═════ THE INPUT

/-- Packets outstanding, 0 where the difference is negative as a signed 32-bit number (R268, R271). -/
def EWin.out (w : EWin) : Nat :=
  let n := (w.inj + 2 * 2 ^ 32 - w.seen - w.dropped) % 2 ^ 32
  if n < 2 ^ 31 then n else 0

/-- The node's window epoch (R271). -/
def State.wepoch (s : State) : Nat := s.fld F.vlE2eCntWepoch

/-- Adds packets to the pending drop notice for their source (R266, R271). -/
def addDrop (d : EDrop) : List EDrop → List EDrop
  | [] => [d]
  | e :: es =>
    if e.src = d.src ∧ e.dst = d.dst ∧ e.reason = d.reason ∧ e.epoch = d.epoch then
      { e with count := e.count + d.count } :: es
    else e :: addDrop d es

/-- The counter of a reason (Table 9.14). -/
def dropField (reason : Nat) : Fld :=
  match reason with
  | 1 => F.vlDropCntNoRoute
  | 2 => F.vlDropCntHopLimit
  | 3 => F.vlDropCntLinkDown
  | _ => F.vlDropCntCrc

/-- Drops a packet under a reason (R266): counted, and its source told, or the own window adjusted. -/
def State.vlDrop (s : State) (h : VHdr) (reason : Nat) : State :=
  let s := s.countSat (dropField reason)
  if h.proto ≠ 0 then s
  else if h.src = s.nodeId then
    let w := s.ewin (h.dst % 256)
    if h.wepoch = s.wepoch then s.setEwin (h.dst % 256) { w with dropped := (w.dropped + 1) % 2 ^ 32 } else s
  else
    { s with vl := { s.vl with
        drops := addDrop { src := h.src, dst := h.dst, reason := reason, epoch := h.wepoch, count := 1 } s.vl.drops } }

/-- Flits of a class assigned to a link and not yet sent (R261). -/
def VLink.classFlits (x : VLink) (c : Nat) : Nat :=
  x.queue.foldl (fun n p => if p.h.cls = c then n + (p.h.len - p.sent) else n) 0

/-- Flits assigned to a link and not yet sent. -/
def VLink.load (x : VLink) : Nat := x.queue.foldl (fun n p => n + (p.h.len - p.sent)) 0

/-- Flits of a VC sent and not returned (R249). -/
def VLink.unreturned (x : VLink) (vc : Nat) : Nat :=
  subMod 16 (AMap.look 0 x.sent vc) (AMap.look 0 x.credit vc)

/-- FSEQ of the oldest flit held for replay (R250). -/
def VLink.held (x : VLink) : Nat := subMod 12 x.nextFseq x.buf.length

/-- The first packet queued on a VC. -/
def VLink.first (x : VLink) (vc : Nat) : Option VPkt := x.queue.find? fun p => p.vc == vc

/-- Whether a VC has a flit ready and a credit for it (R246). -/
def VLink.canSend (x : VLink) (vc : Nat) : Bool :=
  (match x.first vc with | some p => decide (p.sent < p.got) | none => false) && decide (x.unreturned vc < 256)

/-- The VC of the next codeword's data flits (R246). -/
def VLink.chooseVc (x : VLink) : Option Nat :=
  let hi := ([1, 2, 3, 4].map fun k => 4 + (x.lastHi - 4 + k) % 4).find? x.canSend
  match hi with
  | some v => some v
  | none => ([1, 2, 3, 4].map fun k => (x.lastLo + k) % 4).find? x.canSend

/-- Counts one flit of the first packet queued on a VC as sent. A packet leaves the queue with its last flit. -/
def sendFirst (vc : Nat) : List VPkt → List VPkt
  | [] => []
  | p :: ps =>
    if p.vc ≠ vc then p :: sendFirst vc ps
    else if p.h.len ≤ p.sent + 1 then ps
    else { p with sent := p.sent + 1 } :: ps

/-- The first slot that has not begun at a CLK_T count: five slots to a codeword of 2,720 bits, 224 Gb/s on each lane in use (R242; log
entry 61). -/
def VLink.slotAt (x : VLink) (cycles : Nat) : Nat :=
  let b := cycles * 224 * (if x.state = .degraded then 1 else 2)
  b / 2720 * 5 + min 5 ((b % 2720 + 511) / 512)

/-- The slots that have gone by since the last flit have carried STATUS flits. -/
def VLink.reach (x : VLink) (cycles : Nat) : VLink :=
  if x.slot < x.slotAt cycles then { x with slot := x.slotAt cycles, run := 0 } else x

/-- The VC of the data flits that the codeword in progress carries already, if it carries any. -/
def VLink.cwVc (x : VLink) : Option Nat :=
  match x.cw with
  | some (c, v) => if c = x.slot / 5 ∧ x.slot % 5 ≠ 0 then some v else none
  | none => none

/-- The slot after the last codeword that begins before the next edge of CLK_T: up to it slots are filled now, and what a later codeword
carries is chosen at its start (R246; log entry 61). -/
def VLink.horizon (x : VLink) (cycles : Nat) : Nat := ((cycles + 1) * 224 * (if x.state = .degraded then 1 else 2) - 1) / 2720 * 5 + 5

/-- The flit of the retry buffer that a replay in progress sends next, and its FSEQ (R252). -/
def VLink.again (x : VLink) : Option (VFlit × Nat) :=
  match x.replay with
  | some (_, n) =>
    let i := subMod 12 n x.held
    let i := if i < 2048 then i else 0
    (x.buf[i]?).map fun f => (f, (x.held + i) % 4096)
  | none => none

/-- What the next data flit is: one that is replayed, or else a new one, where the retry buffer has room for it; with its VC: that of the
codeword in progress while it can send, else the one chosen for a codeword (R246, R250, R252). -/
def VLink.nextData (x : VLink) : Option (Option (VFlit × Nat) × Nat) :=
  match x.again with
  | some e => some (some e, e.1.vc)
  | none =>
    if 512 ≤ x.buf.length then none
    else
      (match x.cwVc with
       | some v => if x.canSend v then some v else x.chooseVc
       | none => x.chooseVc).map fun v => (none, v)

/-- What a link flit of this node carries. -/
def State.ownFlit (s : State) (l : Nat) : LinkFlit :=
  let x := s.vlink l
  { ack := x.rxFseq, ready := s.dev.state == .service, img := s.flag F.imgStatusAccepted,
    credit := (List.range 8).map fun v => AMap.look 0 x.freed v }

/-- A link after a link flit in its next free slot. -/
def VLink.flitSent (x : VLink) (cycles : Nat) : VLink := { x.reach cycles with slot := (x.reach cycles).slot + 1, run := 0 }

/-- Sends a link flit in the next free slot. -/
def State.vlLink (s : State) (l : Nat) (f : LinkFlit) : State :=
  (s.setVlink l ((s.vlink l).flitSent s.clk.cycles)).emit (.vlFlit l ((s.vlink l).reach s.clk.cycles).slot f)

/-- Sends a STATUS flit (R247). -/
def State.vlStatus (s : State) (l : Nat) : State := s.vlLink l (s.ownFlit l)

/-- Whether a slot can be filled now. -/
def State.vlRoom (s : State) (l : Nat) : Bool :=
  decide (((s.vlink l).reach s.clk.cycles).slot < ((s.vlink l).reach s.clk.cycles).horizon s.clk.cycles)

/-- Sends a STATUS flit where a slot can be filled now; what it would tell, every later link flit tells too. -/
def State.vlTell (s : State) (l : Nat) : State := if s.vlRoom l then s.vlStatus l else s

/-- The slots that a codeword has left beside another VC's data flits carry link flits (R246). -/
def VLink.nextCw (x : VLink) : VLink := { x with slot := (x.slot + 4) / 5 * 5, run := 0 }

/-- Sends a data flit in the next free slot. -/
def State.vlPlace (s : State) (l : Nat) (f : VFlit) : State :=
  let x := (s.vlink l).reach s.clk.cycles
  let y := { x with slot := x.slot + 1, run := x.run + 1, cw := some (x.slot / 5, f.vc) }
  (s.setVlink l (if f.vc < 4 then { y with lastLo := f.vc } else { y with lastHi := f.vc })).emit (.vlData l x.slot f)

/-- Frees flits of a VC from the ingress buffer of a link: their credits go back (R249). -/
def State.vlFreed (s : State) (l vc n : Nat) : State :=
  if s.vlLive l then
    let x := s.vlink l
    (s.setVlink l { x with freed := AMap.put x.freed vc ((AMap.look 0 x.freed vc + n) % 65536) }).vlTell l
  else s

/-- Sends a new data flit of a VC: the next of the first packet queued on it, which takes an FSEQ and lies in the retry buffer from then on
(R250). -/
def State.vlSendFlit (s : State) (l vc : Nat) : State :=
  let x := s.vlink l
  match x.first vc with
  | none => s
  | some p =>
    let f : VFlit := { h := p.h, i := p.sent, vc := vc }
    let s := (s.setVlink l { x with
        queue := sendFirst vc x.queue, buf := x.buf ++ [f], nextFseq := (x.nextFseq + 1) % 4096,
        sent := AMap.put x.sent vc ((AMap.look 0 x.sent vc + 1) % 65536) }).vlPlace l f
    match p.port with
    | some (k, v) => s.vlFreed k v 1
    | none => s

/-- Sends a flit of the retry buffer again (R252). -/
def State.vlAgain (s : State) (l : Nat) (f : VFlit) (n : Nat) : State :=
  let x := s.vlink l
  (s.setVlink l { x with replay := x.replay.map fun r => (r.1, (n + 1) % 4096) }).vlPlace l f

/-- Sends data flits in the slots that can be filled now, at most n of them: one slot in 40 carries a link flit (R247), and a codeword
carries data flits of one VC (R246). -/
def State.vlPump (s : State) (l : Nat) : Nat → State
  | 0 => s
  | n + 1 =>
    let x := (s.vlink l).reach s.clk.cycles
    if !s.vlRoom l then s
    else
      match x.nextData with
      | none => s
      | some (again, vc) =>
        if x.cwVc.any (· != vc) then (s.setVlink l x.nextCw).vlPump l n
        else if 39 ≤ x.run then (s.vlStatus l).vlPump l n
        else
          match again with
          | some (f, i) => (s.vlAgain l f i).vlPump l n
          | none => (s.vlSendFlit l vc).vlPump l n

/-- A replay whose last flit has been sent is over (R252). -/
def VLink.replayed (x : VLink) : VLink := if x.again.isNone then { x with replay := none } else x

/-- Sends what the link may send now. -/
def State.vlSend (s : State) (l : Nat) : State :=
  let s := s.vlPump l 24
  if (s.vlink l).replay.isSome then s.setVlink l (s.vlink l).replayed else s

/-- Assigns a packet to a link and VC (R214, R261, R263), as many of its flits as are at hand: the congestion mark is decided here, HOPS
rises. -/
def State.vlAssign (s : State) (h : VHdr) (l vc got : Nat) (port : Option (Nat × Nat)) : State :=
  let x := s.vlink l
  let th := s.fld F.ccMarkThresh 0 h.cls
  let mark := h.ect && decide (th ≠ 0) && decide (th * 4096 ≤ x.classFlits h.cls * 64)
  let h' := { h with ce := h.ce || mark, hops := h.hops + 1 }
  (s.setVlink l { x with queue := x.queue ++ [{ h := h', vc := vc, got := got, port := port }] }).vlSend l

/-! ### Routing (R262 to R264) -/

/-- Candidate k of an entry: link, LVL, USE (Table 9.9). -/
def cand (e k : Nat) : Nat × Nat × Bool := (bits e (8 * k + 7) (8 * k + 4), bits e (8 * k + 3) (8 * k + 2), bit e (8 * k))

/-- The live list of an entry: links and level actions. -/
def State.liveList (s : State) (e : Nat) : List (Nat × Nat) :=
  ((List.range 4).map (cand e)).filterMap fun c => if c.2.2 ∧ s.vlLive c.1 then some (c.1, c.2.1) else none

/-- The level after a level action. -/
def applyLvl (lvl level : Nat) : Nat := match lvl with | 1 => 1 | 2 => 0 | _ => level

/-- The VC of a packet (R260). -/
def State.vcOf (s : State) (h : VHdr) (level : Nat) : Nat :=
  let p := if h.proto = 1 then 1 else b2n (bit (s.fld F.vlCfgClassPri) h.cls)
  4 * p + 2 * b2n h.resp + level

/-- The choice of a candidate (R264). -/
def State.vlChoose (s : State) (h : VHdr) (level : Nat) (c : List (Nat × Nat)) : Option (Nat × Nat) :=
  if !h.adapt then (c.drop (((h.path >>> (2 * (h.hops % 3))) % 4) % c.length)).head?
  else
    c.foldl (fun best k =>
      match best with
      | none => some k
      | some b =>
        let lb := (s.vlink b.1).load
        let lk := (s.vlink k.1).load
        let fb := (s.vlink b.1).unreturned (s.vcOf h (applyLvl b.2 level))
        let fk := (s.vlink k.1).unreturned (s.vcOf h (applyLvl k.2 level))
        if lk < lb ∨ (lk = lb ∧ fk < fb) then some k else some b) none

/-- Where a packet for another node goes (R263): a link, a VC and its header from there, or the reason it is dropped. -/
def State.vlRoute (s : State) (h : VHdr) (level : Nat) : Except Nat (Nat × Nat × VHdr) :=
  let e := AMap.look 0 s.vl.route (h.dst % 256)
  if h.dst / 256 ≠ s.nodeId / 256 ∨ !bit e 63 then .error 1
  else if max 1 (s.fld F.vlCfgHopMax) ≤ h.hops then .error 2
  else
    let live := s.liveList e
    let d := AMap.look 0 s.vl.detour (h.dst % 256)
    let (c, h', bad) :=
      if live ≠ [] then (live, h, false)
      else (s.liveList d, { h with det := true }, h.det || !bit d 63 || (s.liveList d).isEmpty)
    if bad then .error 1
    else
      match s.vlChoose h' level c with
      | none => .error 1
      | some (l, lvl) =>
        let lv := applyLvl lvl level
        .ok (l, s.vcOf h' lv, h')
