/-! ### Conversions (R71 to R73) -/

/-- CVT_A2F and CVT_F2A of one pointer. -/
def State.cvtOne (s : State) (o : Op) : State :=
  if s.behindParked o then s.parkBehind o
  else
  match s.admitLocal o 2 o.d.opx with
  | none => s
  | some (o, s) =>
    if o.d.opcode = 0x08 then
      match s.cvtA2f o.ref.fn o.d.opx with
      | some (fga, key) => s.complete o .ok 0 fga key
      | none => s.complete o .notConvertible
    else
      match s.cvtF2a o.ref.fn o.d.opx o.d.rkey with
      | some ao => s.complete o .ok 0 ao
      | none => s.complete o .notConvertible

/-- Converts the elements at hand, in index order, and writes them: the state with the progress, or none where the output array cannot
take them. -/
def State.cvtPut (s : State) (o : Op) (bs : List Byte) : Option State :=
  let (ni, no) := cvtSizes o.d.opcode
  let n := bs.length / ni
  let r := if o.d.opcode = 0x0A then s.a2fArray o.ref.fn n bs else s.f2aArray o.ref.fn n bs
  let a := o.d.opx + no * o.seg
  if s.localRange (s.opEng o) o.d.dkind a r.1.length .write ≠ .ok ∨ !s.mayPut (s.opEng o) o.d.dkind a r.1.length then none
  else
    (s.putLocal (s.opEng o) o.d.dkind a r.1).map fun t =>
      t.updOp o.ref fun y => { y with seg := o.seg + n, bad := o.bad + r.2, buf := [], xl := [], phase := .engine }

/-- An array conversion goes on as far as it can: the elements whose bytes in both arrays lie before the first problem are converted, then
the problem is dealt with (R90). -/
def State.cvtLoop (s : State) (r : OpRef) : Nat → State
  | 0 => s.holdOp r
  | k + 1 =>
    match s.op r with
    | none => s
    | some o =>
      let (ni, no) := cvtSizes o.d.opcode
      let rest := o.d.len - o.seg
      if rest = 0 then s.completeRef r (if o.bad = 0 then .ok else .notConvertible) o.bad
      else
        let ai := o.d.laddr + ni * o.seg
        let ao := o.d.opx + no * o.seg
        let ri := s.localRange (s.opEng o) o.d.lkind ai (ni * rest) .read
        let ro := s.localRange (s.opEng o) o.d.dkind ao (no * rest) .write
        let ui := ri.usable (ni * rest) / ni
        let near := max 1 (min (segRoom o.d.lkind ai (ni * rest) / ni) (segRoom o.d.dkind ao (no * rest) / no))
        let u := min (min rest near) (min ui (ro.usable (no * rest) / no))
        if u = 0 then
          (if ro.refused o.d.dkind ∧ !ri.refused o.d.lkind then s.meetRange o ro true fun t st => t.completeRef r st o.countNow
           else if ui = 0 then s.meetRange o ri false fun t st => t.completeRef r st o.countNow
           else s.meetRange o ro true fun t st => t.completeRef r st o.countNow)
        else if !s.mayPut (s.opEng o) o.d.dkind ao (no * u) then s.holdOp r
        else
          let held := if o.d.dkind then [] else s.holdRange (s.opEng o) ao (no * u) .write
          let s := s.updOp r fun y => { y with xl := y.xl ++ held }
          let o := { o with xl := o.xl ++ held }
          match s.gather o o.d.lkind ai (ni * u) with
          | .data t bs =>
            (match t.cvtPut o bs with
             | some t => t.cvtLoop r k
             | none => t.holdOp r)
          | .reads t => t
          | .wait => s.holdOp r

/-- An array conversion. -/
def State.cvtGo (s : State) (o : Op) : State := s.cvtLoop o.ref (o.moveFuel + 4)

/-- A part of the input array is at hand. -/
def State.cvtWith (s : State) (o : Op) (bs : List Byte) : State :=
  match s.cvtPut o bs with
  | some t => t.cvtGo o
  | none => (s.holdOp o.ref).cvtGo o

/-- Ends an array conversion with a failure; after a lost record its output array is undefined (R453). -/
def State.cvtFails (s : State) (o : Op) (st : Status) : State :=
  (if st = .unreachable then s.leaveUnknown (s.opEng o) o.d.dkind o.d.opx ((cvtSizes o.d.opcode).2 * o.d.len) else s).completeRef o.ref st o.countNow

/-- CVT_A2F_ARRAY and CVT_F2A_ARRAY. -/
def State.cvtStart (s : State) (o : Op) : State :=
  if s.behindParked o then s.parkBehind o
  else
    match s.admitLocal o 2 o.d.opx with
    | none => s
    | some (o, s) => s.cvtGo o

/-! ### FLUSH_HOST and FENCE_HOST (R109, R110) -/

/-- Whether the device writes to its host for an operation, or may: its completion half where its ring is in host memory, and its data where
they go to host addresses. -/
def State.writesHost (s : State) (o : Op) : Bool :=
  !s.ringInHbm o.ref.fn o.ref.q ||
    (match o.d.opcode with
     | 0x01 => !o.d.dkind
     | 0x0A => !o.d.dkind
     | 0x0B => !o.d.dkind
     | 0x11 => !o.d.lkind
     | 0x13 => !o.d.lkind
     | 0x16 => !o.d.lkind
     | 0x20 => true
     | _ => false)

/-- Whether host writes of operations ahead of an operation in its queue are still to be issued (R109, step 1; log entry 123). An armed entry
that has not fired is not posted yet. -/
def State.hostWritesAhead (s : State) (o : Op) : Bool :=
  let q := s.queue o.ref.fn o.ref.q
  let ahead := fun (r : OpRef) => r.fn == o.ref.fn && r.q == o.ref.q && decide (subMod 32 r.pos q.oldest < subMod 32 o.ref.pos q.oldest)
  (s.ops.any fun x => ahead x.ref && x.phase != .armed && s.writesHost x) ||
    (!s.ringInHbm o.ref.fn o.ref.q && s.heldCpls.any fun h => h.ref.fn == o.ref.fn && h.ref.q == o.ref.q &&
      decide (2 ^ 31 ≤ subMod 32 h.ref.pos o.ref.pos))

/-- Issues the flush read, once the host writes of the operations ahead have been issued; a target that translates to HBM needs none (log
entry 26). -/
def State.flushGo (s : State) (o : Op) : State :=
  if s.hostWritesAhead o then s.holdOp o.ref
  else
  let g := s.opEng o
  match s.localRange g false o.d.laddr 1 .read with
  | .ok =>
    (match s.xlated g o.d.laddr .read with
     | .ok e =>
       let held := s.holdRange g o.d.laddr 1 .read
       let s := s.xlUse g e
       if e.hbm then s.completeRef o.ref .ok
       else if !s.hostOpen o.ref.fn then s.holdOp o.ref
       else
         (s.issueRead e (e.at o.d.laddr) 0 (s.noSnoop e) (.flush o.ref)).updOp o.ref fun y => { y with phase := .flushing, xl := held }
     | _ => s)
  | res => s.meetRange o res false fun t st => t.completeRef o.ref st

══════════

TASK GOAL:
Copy out the data above word for word, starting at its first line and ending with the line that contains "(R266, R271). -/".

ANSWER AREA:
/-- Packets outstanding, 0 where the difference is negative as a signed 32-bit number (R268, R271). -/
def EWin.out (w : EWin) : Nat :=
  let n := (w.inj + 2 * 2 ^ 32 - w.seen - w.dropped) % 2 ^ 32
  if n < 2 ^ 31 then n else 0

/-- The node's window epoch (R271). -/
def State.wepoch (s : State) : Nat := s.fld F.vlE2eCntWepoch

/-- Adds packets to the pending drop notice for their source (R266, R271). -/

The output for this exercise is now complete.